The adoption of data archiving policies by a broad range of research journals will not be news to most readers of Australian Systematic Botany. Significantly, in 2010 a group of leading journals in ecology and evolutionary biology introduced the Joint Data Archiving Policy (JDAP) (see http://datadryad.org/pages/jdap) and in a series of editorials explained the benefits they expect will flow from it (Moore et al. 2010; Rieseberg et al. 2010; Rausher et al. 2010; Whitlock et al. 2010). The JDAP and similar policies have been, and continue to be, adopted by an increasing number of research journals. In keeping with best practice in scientific publishing, the editors of Australian Systematic Botany have elected to adopt the JDAP, and are updating the author guidelines to include the following policy statement:

Australian Systematic Botany requires, as a condition for publication, that data supporting the results in the paper are archived in an appropriate public archive. Nucleotide and amino acid sequences must be deposited in GenBank (see http://www.ncbi.nlm.nih.gov/genbank/) or partnered database. Other types of data (e.g. sequence alignments and other phylogenetic matrices) should be submitted to a public archive, or provided as supplementary material for publication online. Data are important products of the scientific enterprise, and they should be preserved and usable for decades in the future. Authors may elect to have the data publicly available at the time of publication, or, if the technology of the archive allows, may opt to embargo access to the data for a period up to 1 year after publication. Exceptions may be granted at the discretion of the editor, especially for sensitive information such as the location of endangered species.

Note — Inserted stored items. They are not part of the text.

-- ==== Sys2Proof/Machine/Ops.lean ====
section
/-! DEFINITION. The named operations over the buffers and the registers: reading and writing bytes, making a buffer
unspecified (spec/20_memory.md R44), the register updates of the commands, the end of a command, and the error outcome,
which is what this hardware has in place of taking an exception (spec/60_exceptions.md R123, R126). There is no return
operation to stand beside it: "nothing is needed" (R127). -/

namespace Sys2Proof.Machine

/-! ## Memories -/

/-- The canonical form: indices strictly rising. -/
abbrev Memory.wf (m : Memory) : Prop := m.Pairwise (fun x y => x.1 < y.1)

/-- No byte listed at or above `n`: nothing is held at an index the buffer does not have. -/
abbrev Memory.below (m : Memory) (n : Nat) : Prop := ∀ c ∈ m, c.1 < n

/-- The determined byte at an index, if it has one. -/
def Memory.byteAt : Memory → Nat → Option Byte
  | [], _ => none
  | (a, b) :: rest, i => if a = i then some b else Memory.byteAt rest i

/-- Write one byte, keeping the canonical form. -/
def Memory.store : Memory → Nat → Byte → Memory
  | [], i, v => [(i, v)]
  | (a, b) :: rest, i, v =>
    if i < a then (i, v) :: (a, b) :: rest
    else if i = a then (i, v) :: rest
    else (a, b) :: Memory.store rest i v

/-- Write a byte sequence from an index on. -/
def Memory.storeAll : Memory → Nat → List Byte → Memory
  | m, _, [] => m
  | m, i, b :: bs => Memory.storeAll (m.store i b) (i + 1) bs

/-! ## Buffers -/

/-- Byte `i` of a buffer: the byte last written there, else the free value of the buffer's draw (R44, U1, U2). -/
def Buffer.read (b : Buffer) (i : Nat) : Byte := (b.cells.byteAt i).getD (Config.freeByte b.draw i)

/-- Write byte `i`. -/
def Buffer.write (b : Buffer) (i : Nat) (v : Byte) : Buffer := { b with cells := b.cells.store i v }

/-- Write a byte sequence from index `i` on; every other byte keeps its value (U13). -/
def Buffer.writeAll (b : Buffer) (i : Nat) (bytes : List Byte) : Buffer :=
  { b with cells := b.cells.storeAll i bytes }

/-- A buffer of which every byte is unspecified, a fresh free value of draw `draw` (U1, U2). -/
def Buffer.unspecified (draw : Nat) : Buffer := { cells := [], draw := draw }

/-- `b[lo .. hi]`: the bytes at indices `lo` to `hi - 1` (spec/00_scope.md R8). -/
def Buffer.slice (b : Buffer) (lo hi : Nat) : List Byte := (List.range' lo (hi - lo)).map b.read

/-! ## Little-endian byte sequences (spec/00_scope.md R8) -/

/-- `LE16`, `LE32`, `LE64`: the `n` low bytes of a value, least significant first. -/
def leBytes {w : Nat} (n : Nat) (v : BitVec w) : List Byte := (List.range n).map fun k => v.extractLsb' (8 * k) 8

/-- The number a little-endian byte sequence denotes: `s[0] + 256 * s[1] + ...`. -/
def leNat : List Byte → Nat
  | [] => 0
  | b :: rest => b.toNat + 256 * leNat rest

/-- `unLE16`, `unLE32`, `unLE64`. -/
def unLE (w : Nat) (s : List Byte) : BitVec w := BitVec.ofNat w (leNat s)

/-! ## Register updates -/

/-- `STATUS <- v`, all of it. -/
def State.setStatus (s : State) (v : Word) : State := { s with status := v }

/-- `S1 <- p.1; S2 <- p.2`. -/
def State.setSums (s : State) (p : Byte × Byte) : State := { s with s1 := p.1, s2 := p.2 }

/-- `MSG_LEN <- n` with `MSG` set to `b`. -/
def State.setMsg (s : State) (b : Buffer) (n : Nat) : State := { s with msg := b, msgLen := n }

/-- `PKT_LEN <- n` with `PKT` set to `b`. -/
def State.setPkt (s : State) (b : Buffer) (n : Nat) : State := { s with pkt := b, pktLen := n }

/-- `RX_CSUM <- v`. -/
def State.setRxCsum (s : State) (v : Half) : State := { s with rxCsum := v }

/-- `H_MAGIC`, `H_VERSION`, `H_SEQ`, `H_CMD`, "all four together" (R20). -/
def State.setHeader (s : State) (magic version : Word) (seq : DWord) (cmd : Byte) : State :=
  { s with hMagic := magic, hVersion := version, hSeq := seq, hCmd := cmd }

/-- `MSG[i] <- unspecified` for every `i`, `MSG_LEN <- 0` (a failed `DECODE`, spec/41_framer.md R84). -/
def State.loseMsg (s : State) : State :=
  { s with msg := Buffer.unspecified s.draws, msgLen := 0, draws := s.draws + 1 }

/-- `PKT[i] <- unspecified` for every `i`, `PKT_LEN <- 0` (a failed `ENCODE`, spec/41_framer.md R82). -/
def State.losePkt (s : State) : State :=
  { s with pkt := Buffer.unspecified s.draws, pktLen := 0, draws := s.draws + 1 }

/-- Answer a bus access. -/
def State.respond (s : State) (r : Response) : State := { s with response := some r }

/-! ## The end of a command -/

/-- R123: "Every command, legal or not, successful or not, writes the whole of `STATUS` as its last act". -/
def State.endCommand (s : State) (outcome : Option CmdError) (empty : Bool) : State :=
  s.setStatus (statusWord outcome empty)

/-- A command reaches its end: `ECODE <- 0`, and `EMPTY` as given. -/
def succeed (s : State) (empty : Bool := false) : Host.Outcome State Fault Refusal :=
  .next (s.endCommand none empty)

/-- `raise E_X`: "it writes `STATUS` (rule R123) and the state of rule R122, and the command ends. It saves no state
anywhere, changes no mode, masks nothing, uses no stack, and transfers control nowhere" (R126). The state of R122 is what
the caller passes. -/
def raise (e : CmdError) (s : State) (empty : Bool := false) : Host.Outcome State Fault Refusal :=
  .next (s.endCommand (some e) empty)

/-- An illegal command word: `ECODE <- E_ILLEGAL`, `EMPTY <- 0`, "and nothing else changes" (spec/30_encoding.md R53). -/
def illegalCommand (s : State) : Host.Outcome State Fault Refusal := raise .illegal s

/-- The external reset (spec/70_reset_and_hazards.md R140): every register as R25 says, both buffers unspecified, each by
a fresh draw. What the host has issued beyond the reset is the host's and stays (log entry 13). -/
def State.externalReset (s : State) : State := State.resetWith s.cfg s.draws s.events

end Sys2Proof.Machine
end

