-- ==== Sys2Proof/Laws/Flags.lean ====
section
/-! SUPPORT. The fields of `STATUS` after a command has ended. -/

namespace Sys2Proof.Machine

theorem statusWord_ecode (o : Option CmdError) (e : Bool) : (statusWord o e).extractLsb' 0 4 = outcomeCode o := by
  cases o with
  | none => cases e <;> decide
  | some x => cases x <;> cases e <;> decide

theorem statusWord_empty (o : Option CmdError) (e : Bool) : (statusWord o e).getLsbD 4 = e := by
  cases o with
  | none => cases e <;> decide
  | some x => cases x <;> cases e <;> decide

theorem statusWord_reserved (o : Option CmdError) (e : Bool) : (statusWord o e).extractLsb' 5 27 = 0#27 := by
  cases o with
  | none => cases e <;> decide
  | some x => cases x <;> cases e <;> decide

@[simp] theorem State.endCommand_ecode (s : State) (o : Option CmdError) (e : Bool) :
    (s.endCommand o e).ecode = outcomeCode o := statusWord_ecode o e

@[simp] theorem State.endCommand_empty (s : State) (o : Option CmdError) (e : Bool) :
    (s.endCommand o e).empty = e := statusWord_empty o e

@[simp] theorem State.endCommand_statusReserved (s : State) (o : Option CmdError) (e : Bool) :
    (s.endCommand o e).statusReserved = 0#27 := statusWord_reserved o e

@[simp] theorem State.respond_ecode (s : State) (r : Response) : (s.respond r).ecode = s.ecode := rfl

@[simp] theorem State.respond_empty (s : State) (r : Response) : (s.respond r).empty = s.empty := rfl

@[simp] theorem State.respond_statusReserved (s : State) (r : Response) :
    (s.respond r).statusReserved = s.statusReserved := rfl

@[simp] theorem outcomeCode_none : outcomeCode none = 0#4 := rfl

@[simp] theorem outcomeCode_some (e : CmdError) : outcomeCode (some e) = e.code := rfl

theorem CmdError.code_pos (e : CmdError) : 1 ≤ e.code.toNat := by cases e <;> decide

theorem outcomeCode_le (o : Option CmdError) : (outcomeCode o).toNat ≤ 6 := by
  cases o with
  | none => decide
  | some x => cases x <;> decide

end Sys2Proof.Machine
end

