-- ==== Sys2Proof/Laws/Checksum.lean ====
section
/-! SUPPORT. The Fletcher functions: the step as arithmetic, the bound both accumulators keep (spec/40_checksum.md R75),
the fold, and `csumOf` as a number. -/

namespace Sys2Proof.Machine

theorem flStep_fst (p : Byte × Byte) (b : Byte) : (flStep p b).1.toNat = (p.1.toNat + b.toNat) % 255 := by
  simp only [flStep, csumMod, BitVec.toNat_ofNat]
  omega

theorem flStep_snd (p : Byte × Byte) (b : Byte) :
    (flStep p b).2.toNat = (p.2.toNat + (p.1.toNat + b.toNat) % 255) % 255 := by
  simp only [flStep, csumMod, BitVec.toNat_ofNat]
  omega

theorem flStep_le (p : Byte × Byte) (b : Byte) : (flStep p b).1.toNat ≤ 254 ∧ (flStep p b).2.toNat ≤ 254 := by
  rw [flStep_fst, flStep_snd]; omega

@[simp] theorem flFold_nil (p : Byte × Byte) : flFold p [] = p := rfl

@[simp] theorem flFold_cons (p : Byte × Byte) (b : Byte) (t : List Byte) :
    flFold p (b :: t) = flFold (flStep p b) t := rfl

theorem flFold_le {p : Byte × Byte} (h₁ : p.1.toNat ≤ 254) (h₂ : p.2.toNat ≤ 254) (s : List Byte) :
    (flFold p s).1.toNat ≤ 254 ∧ (flFold p s).2.toNat ≤ 254 := by
  induction s generalizing p with
  | nil => exact ⟨h₁, h₂⟩
  | cons b t ih => exact ih (flStep_le p b).1 (flStep_le p b).2

theorem flSums_le (s : List Byte) : (flSums s).1.toNat ≤ 254 ∧ (flSums s).2.toNat ≤ 254 :=
  flFold_le (by decide) (by decide) s

theorem csumOf_toNat (p : Byte × Byte) : (csumOf p).toNat = 256 * p.2.toNat + p.1.toNat := by
  have h₁ := p.1.isLt
  have h₂ := p.2.isLt
  simp only [csumOf, BitVec.truncate_eq_setWidth, BitVec.toNat_or, BitVec.toNat_shiftLeft, BitVec.toNat_setWidth,
    Nat.shiftLeft_eq]
  rw [Nat.mod_eq_of_lt (show p.2.toNat < 2 ^ 16 by omega), Nat.mod_eq_of_lt (show p.1.toNat < 2 ^ 16 by omega),
    Nat.mod_eq_of_lt (show p.2.toNat * 2 ^ 8 < 2 ^ 16 by omega), Nat.mul_comm,
    ← Nat.two_pow_add_eq_or_of_lt h₁]

end Sys2Proof.Machine
end

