-- ==== Sys2Proof/Laws/Framer.lean ====
section
/-! SUPPORT. The framer's scans: the encoder's defining cases, and that the decoder's fuel does not matter. -/

namespace Sys2Proof.Machine

@[simp] theorem cobsEncFrom_nil (run : List Byte) : cobsEncFrom run [] = runRecord run := rfl

theorem cobsEncFrom_zero (run rest : List Byte) :
    cobsEncFrom run (0x00#8 :: rest) = runRecord run ++ cobsEncFrom [] rest := by
  simp [cobsEncFrom, termByte]

theorem cobsEncFrom_full {run : List Byte} {b : Byte} (hb : b ≠ 0x00#8) (h : run.length + 1 = 254)
    (rest : List Byte) : cobsEncFrom run (b :: rest) = runRecord (run ++ [b]) ++ cobsEncFrom [] rest := by
  simp [cobsEncFrom, termByte, runMax, hb, h]

theorem cobsEncFrom_more {run : List Byte} {b : Byte} (hb : b ≠ 0x00#8) (h : run.length + 1 ≠ 254)
    (rest : List Byte) : cobsEncFrom run (b :: rest) = cobsEncFrom (run ++ [b]) rest := by
  simp [cobsEncFrom, termByte, runMax, hb, h]

@[simp] theorem runRecord_length (run : List Byte) : (runRecord run).length = run.length + 1 := by simp [runRecord]

@[simp] theorem cobsDecFrom_nil (cap fuel : Nat) (out : List Byte) : cobsDecFrom cap fuel [] out = .ok out := by
  cases fuel <;> rfl

/-- Enough fuel is enough: a record takes at least one byte of the input. -/
theorem cobsDecFrom_fuel (cap : Nat) (f g : Nat) (rest out : List Byte) (hf : rest.length ≤ f)
    (hg : rest.length ≤ g) : cobsDecFrom cap f rest out = cobsDecFrom cap g rest out := by
  induction f generalizing g rest out with
  | zero =>
    have : rest = [] := List.eq_nil_of_length_eq_zero (by omega)
    subst this; simp
  | succ f ih =>
    cases rest with
    | nil => simp
    | cons code tail =>
      cases g with
      | zero => simp at hg
      | succ g =>
        simp only [List.length_cons] at hf hg
        have hd : (tail.drop (code.toNat - 1)).length ≤ tail.length := by simp
        simp only [cobsDecFrom]
        repeat' split
        all_goals first | rfl | exact ih _ _ _ (by omega) (by omega)

end Sys2Proof.Machine
end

Australian Systematic Botany recommends that authors finalise data archiving prior to submission of their manuscript, and that accession numbers and confidential reviewer links are made available during the peer-review process. Authors should take care to provide accurate and informative annotations and metadata. Once the manuscript is accepted for publication and bibliographic details are available, these details should be added to archived data records in order to enable correct citation of the data’s source.

As some might question the value of data archiving, it is worth reflecting on the benefits it provides. These can be summarised as: (1) preservation, (2) verification, (3) extension, (4) re-use and (5) recognition. If, as systematic botanists, we think of data in the way that we think of herbarium specimens the value of data archiving is obvious.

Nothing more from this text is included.